Howto program Hanoi statefree
[from a pattern-based perspective]

We can do a version of Towers of Hanoi with state
We can do a statefree mathemathical solution.
Well it would be convinient with a function f(nActual) that would tell us the move
as a function of nActual
We observe some wellknown facts. N is the number of rings
n is a counter for the total moves that is (2^N) -1
nActual = current position in the sequence
0............nActual..........n = (2^N)-1.
We always step 1 step forward and the game's start-position is represented by 0.
As the start position is represented by the number 0.
we let nActual represent the moves, let it start with 1'st move
and let it continue forward until nActual becomes n = ( 2^N)-1.


So Lets get to work and look for some patterns.

Look at the image above.

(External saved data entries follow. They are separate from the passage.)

/-- The checks that a sample handed on meets, in their order: the duration, the tests of the cutoff or the tail, the
flood run, the pacing count, the air-lost run, the pressure wait and the stuck-gate run, then the zero tracker's due
counter, step and retry wait, then the report interval, each in the state that the one before it left (R20, R61, R84,
R99, R112, R141, R154). A step or a wait that the sample itself brings about does not count it
(notes/assumptions/12.md). Where the sample brings a due point and completes a step, either is first (R48;
Config.dueFirst, notes/assumptions/2.md). Each check counts, or brings its condition about: the tail's end (R87, R88),
the flood drop and closure (R108 to R111), the pacing point (R99 to R102), air lost (R154), air fail (R141), the stuck
gate (R113), the due point (R38, R39), the retry wait's end (R46), the step's sample, completion and abandonment (R41,
R43) and the report interval (R169). So a sample, in any state, that brings none of the conditions about changes the
counts and nothing else: the duration (R61), the due counter (R38), the retry wait (R46), the flood run (R108), the
pacing count (R99), the air-lost run (R154), the pressure wait (R141), the stuck-gate run (R112), the tail age and
settle run (R87, R88) and the report interval (R169). A pacing point outside COARSE and FINE and a report interval
only set their flags. A sample that passes the test of a zero step joins it, and one that fails it abandons the step
with a retry wait of 400 that does not count the sample (R20, R41, R43; the last, notes/assumptions/11.md). -/
def Obligations.SampleCounts : Prop :=
  (∀ (s : State) (i : SpoutId) (sample : Option (Nat × HeadStatus)),
     let opens := fun t : State => (t.spout i).ctl.state = .coarse ∨ (t.spout i).ctl.state = .fine
     let s0 := s.upd i fun p =>
       { p with ctl := { p.ctl with
           duration := if p.ctl.state.compartmentOpen then min 4294967295 (p.ctl.duration + 1) else p.ctl.duration } }
     let s1 :=
       if opens s0 then cutoffTests i s0
       else if (s0.spout i).ctl.state = .tailing then s0.upd i Spout.countTail
       else s0
     let s2 := if opens s1 then countFlood i s1 else s1
     let s3 := s2.upd i Spout.countPacing
     let s4 := if opens s3 then countAirLost i s3 else s3
     let s5 := if (s4.spout i).ctl.state = .awaitAir then countPressureWait i s4 else s4
     let s6 := countStuck i s5
     let step := fun t : State =>
       if (s.spout i).zero.step ≠ none ∧ (t.spout i).zero.step ≠ none then stepSample i sample t else t
     let last := fun t : State =>
       (if (s.spout i).zero.retryWait ≠ none ∧ (t.spout i).zero.retryWait ≠ none then countRetry i t else t).upd i
         Spout.countReport
     let completes := (s.spout i).zero.step ≠ none ∧ ∃ raw hs, sample = some (raw, hs) ∧ s6.completesStep i raw hs = true
     let due := (s6.spout i).dueReached = true
     let u := { s6 with freeCount := s6.freeCount + 1 }
     (¬ (due ∧ completes) → handOn i sample s = last (step (countDue i s6))) ∧
     (due → completes →
       handOn i sample s = last (if Config.dueFirst s6.freeCount then step (countDue i u) else countDue i (step u)))) ∧
  (∀ (s : State) (i : SpoutId),
     let p := s.spout i
     let settles := p.chan.filtered < p.par.lowCut ∧ p.par.settleCount ≤ p.ctl.settleRun + 1
     let flooding := p.par.floodLimit ≠ 0 ∧ p.par.floodLimit < p.chan.filtered
     let paced := fun (ratio aim : Nat) =>
       let sent :=
         if p.ctl.sentDemand < aim then min (p.ctl.sentDemand + p.par.rampStep) aim
         else max (p.ctl.sentDemand - p.par.rampStep) aim
       { p with
         gatePending := true
         ctl := { p.ctl with
           pacing := 0, ratio := ratio, gateDemand := aim, sentDemand := max sent p.par.minOpening } }
     let runs := fun (f : Control → Control) => s.upd i fun q => { q with ctl := f q.ctl }
     (p.ctl.state = .tailing →
       (settles → p.countTail = (p.recordResult (.tail false)).moveOn) ∧
       (¬ settles → 3999 ≤ p.ctl.tailAge → p.countTail = (p.recordResult (.tail true)).moveOn) ∧
       (¬ settles → p.ctl.tailAge < 3999 → p.countTail =
         { p with ctl := { p.ctl with
             tailAge := p.ctl.tailAge + 1
             settleRun := if p.chan.filtered < p.par.lowCut then p.ctl.settleRun + 1 else 0 } })) ∧
     (p.ctl.state = .coarse → flooding → 7 ≤ p.ctl.floodRun →
       countFlood i s = s.upd i fun q =>
         { q with
           gatePending := true
           reportDue := true
           alerts := q.alerts.set 1 (q.alerts[1].occur 1)
           ctl := { q.ctl with
             state := .fine, stuckRun := 0, resumePhase := some .fine, floodRun := 0
             gateDemand := q.par.fineOpening, sentDemand := max q.par.fineOpening q.par.minOpening } }) ∧
     (p.ctl.state = .fine → flooding → 399 ≤ p.ctl.floodRun →
       countFlood i s = (enterTailing .flood i s).upd i fun q =>
         { q with alerts := q.alerts.set 1 (q.alerts[1].occur 2) }) ∧
     (flooding → (p.ctl.state = .coarse → p.ctl.floodRun < 7) → (p.ctl.state = .fine → p.ctl.floodRun < 399) →
       countFlood i s = runs fun c => { c with floodRun := c.floodRun + 1 }) ∧
     (¬ flooding → countFlood i s = runs fun c => { c with floodRun := 0 }) ∧
     (p.ctl.pacing < 7 → p.countPacing = { p with ctl := { p.ctl with pacing := p.ctl.pacing + 1 } }) ∧
     (7 ≤ p.ctl.pacing →
       (p.ctl.state.gateOpen = false →
         p.countPacing = { p with gatePending := true, ctl := { p.ctl with pacing := 0 } }) ∧
       (∀ o rest, p.queue = o :: rest → p.ctl.state = .coarse →
         let ratio := match o.flowLimit with
           | none => p.ctl.ratio
           | some f =>
             if f + p.par.deadband < p.chan.filtered then p.ctl.ratio - p.par.regStep
             else if p.chan.filtered + p.par.deadband < f then min 1000 (p.ctl.ratio + p.par.regStep)
             else p.ctl.ratio
         p.countPacing = paced ratio (o.cap * ratio / 1000)) ∧
       (p.ctl.state = .fine → p.countPacing = paced p.ctl.ratio p.par.fineOpening)) ∧
     (s.airReached i = true ↔
       ∃ e, s.roleLane i .air = some e ∧ p.par.airThreshold ≤ e.latest ∧ e.stale = false) ∧
     (s.airReached i = true → countAirLost i s = runs fun c => { c with airLostRun := 0 }) ∧
     (s.airReached i = false → p.ctl.airLostRun < 199 →
       countAirLost i s = runs fun c => { c with airLostRun := c.airLostRun + 1 }) ∧
     (s.airReached i = false → p.ctl.state.gateOpen = true → 199 ≤ p.ctl.airLostRun →
       countAirLost i s = enterHeld .air i s) ∧
     (∀ n, p.ctl.state = .awaitAir → p.ctl.pressureWait = some n →
       (799 ≤ n → countPressureWait i s = enterFault .airFail i s) ∧
       (n < 799 → countPressureWait i s = runs fun c => { c with pressureWait := some (n + 1) })) ∧
     (p.ctl.pressureWait = none → countPressureWait i s = s) ∧
     ((p.ctl.state ∈ [.parked, .coarse, .fine, .faulted] ∨ (s.gate i).1 ≤ 50) →
       countStuck i s = runs fun c => { c with stuckRun := 0 }) ∧
     (p.ctl.state ∉ [.parked, .coarse, .fine, .faulted] → 50 < (s.gate i).1 →
       (p.ctl.stuckRun < 1199 → countStuck i s = runs fun c => { c with stuckRun := c.stuckRun + 1 }) ∧
       (1199 ≤ p.ctl.stuckRun → countStuck i s = enterFault .gateStuck i s))) ∧
  (∀ (s : State) (i : SpoutId),
     let p := s.spout i
     let steps := match p.zero.cadence with | .z1 => 1 | .z2 => 2 | .z4 => 4
     let owing := { p with zero := { p.zero with dueCount := 0, owed := min 8 (p.zero.owed + 1) } }
     (p.dueReached = true ↔ p.ctl.state ≠ .parked ∧ p.par.zeroInterval * 400 / steps ≤ p.zero.dueCount + 1) ∧
     (p.ctl.state = .parked → countDue i s = s) ∧
     (p.ctl.state ≠ .parked → p.dueReached = false →
       countDue i s = s.upd i fun p => { p with zero := { p.zero with dueCount := p.zero.dueCount + 1 } }) ∧
     (p.dueReached = true → p.zero.owed ≠ 7 → countDue i s = s.upd i fun _ => owing.examineZeroing) ∧
     (p.dueReached = true → p.zero.owed = 7 →
       let detail := if p.ctl.state.compartmentOpen then 1 else 0
       countDue i s = s.upd i fun _ =>
         { owing with alerts := owing.alerts.set 3 (owing.alerts[3].occur detail) }.examineZeroing) ∧
     (∀ n, p.zero.retryWait = some n →
       (1 < n → countRetry i s = s.upd i fun p => { p with zero := { p.zero with retryWait := some (n - 1) } }) ∧
       (n ≤ 1 → countRetry i s = s.upd i fun _ => { p with zero := { p.zero with retryWait := none } }.examineZeroing)) ∧
     (∀ st, p.zero.step = some st →
       let passes := fun raw : Nat => (s.gate i).1 ≤ 20 ∧ (s.gate i).2 = false ∧
         (st.kind = .normal → raw ≤ p.zero.zero + st.band ∧ p.zero.zero ≤ raw + st.band)
       (∀ sample : Option (Nat × HeadStatus), (∀ raw, sample = some (raw, .ok) → ¬ passes raw) →
         stepSample i sample s = abandonStep i s) ∧
       (∀ raw : BitVec 20, passes raw.toNat →
         let taken := s.upd i fun p =>
           { p with zero := { p.zero with step := some { st with taken := st.taken + 1, sum := st.sum + raw.toNat } } }
         (st.taken + 1 < st.length → stepSample i (some (raw.toNat, .ok)) s = taken) ∧
         (st.length ≤ st.taken + 1 →
           stepSample i (some (raw.toNat, .ok)) s = completeStep i taken ∧
           exec (.stepComplete i raw) s = .next (serveLines (completeStep i taken))))) ∧
     (p.countReport =
       if p.par.reportInterval ≤ p.reportCount + 1 then { p with reportCount := 0, reportDue := true }
       else { p with reportCount := p.reportCount + 1 })) ∧
  (∀ (s : State) (i : SpoutId) (sample : Option (Nat × HeadStatus)),
     let p := s.spout i
     let steps := match p.zero.cadence with | .z1 => 1 | .z2 => 2 | .z4 => 4
     let settles := p.chan.filtered < p.par.lowCut ∧ p.par.settleCount ≤ p.ctl.settleRun + 1
     (p.ctl.state.gateOpen = true → p.ctl.pacing < 7 ∧ (s.airReached i = true ∨ p.ctl.airLostRun < 199) ∧
       ∃ c, p.ctl.openComp = some c ∧
         let predicted := p.chan.massG + p.chan.filtered * p.ctl.tau / 40
         predicted < c.targetKg * 1000 ∧
           (p.ctl.state = .coarse → p.par.fineBand * 1000 < c.targetKg * 1000 - predicted)) →
     (p.par.floodLimit ≠ 0 → p.par.floodLimit < p.chan.filtered →
       (p.ctl.state = .coarse → p.ctl.floodRun < 7) ∧ (p.ctl.state = .fine → p.ctl.floodRun < 399)) →
     (p.ctl.state = .awaitAir → ∀ n, p.ctl.pressureWait = some n → n < 799) →
     (p.ctl.state ∈ [.parked, .coarse, .fine, .faulted] ∨ (s.gate i).1 ≤ 50 ∨ p.ctl.stuckRun < 1199) →
     (p.ctl.state = .tailing → ¬ settles ∧ p.ctl.tailAge < 3999) →
     (p.ctl.state = .parked ∨ p.zero.dueCount + 1 < p.par.zeroInterval * 400 / steps) →
     (∀ n, p.zero.retryWait = some n → 1 < n) →
     let counted : Spout :=
       { p with
         gatePending := p.gatePending || 7 ≤ p.ctl.pacing
         reportDue := p.reportDue || p.par.reportInterval ≤ p.reportCount + 1
         reportCount := if p.par.reportInterval ≤ p.reportCount + 1 then 0 else p.reportCount + 1
         zero := { p.zero with
           dueCount := if p.ctl.state = .parked then p.zero.dueCount else p.zero.dueCount + 1
           retryWait := p.zero.retryWait.map fun n => n - 1 }
         ctl := { p.ctl with
           duration := if p.ctl.state.compartmentOpen then min 4294967295 (p.ctl.duration + 1) else p.ctl.duration
           pacing := if 7 ≤ p.ctl.pacing then 0 else p.ctl.pacing + 1
           floodRun :=
             if p.ctl.state.gateOpen = false then p.ctl.floodRun
             else if p.par.floodLimit ≠ 0 ∧ p.par.floodLimit < p.chan.filtered then p.ctl.floodRun + 1 else 0
           airLostRun :=
             if p.ctl.state.gateOpen = false then p.ctl.airLostRun
             else if s.airReached i then 0 else p.ctl.airLostRun + 1
           pressureWait :=
             if p.ctl.state = .awaitAir then p.ctl.pressureWait.map fun n => n + 1 else p.ctl.pressureWait
           stuckRun :=
             if p.ctl.state ∈ [.parked, .coarse, .fine, .faulted] ∨ (s.gate i).1 ≤ 50 then 0 else p.ctl.stuckRun + 1
           tailAge := if p.ctl.state = .tailing then p.ctl.tailAge + 1 else p.ctl.tailAge
           settleRun :=
             if p.ctl.state ≠ .tailing then p.ctl.settleRun
             else if p.chan.filtered < p.par.lowCut then p.ctl.settleRun + 1 else 0 } }
     let passes : ZeroStep → Nat → Prop := fun st raw =>
       (s.gate i).1 ≤ 20 ∧ (s.gate i).2 = false ∧
         (st.kind = .normal → raw ≤ p.zero.zero + st.band ∧ p.zero.zero ≤ raw + st.band)
     (p.zero.step = none → handOn i sample s = s.upd i fun _ => counted) ∧
     (∀ st raw, p.zero.step = some st → sample = some (raw, .ok) → passes st raw → st.taken + 1 < st.length →
       handOn i sample s = s.upd i fun _ =>
         { counted with zero := { counted.zero with
           step := some { st with taken := st.taken + 1, sum := st.sum + raw } } }) ∧
     (∀ st, p.zero.step = some st → p.ctl.state = .zeroing → p.zero.retryWait = none →
       (∀ raw, sample = some (raw, .ok) → ¬ passes st raw) →
       handOn i sample s = s.upd i fun _ =>
         { counted with
           reportDue := true
           ctl := { counted.ctl with state := match st.origin with | .idle => .idle | .ready => .ready }
           zero := { counted.zero with step := none, retryWait := some 400 } }))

Here start with 4 rings. Moves the stack from A -> B.

As nActual starts being 1 and progressively increase with 1 at the time, we observe a pattern of repititious movements
the 2 [x]'s under each colorblock suggests witch 2 poles
that are involved in moving a ring between them.
We observe an ever repeating AC, AB, BC pattern. But how can you predict the direction of the next move ?.
Notice! The first 4 [from -> to ] movements describes a pattern.
From A->C, A->B, C->B, A->C . But the 5. move B->A breaks it ! Reverse the direction !
So Although there always are 2 colorblocks involved in a fixed pattern AC,AB,BC interactive movement
the direction [from -> to] isn't. So we can't still calculate it! Only observe!.
But the AC, AB, BC between patterns is fixed and will still help us. Even In a very impressive way too!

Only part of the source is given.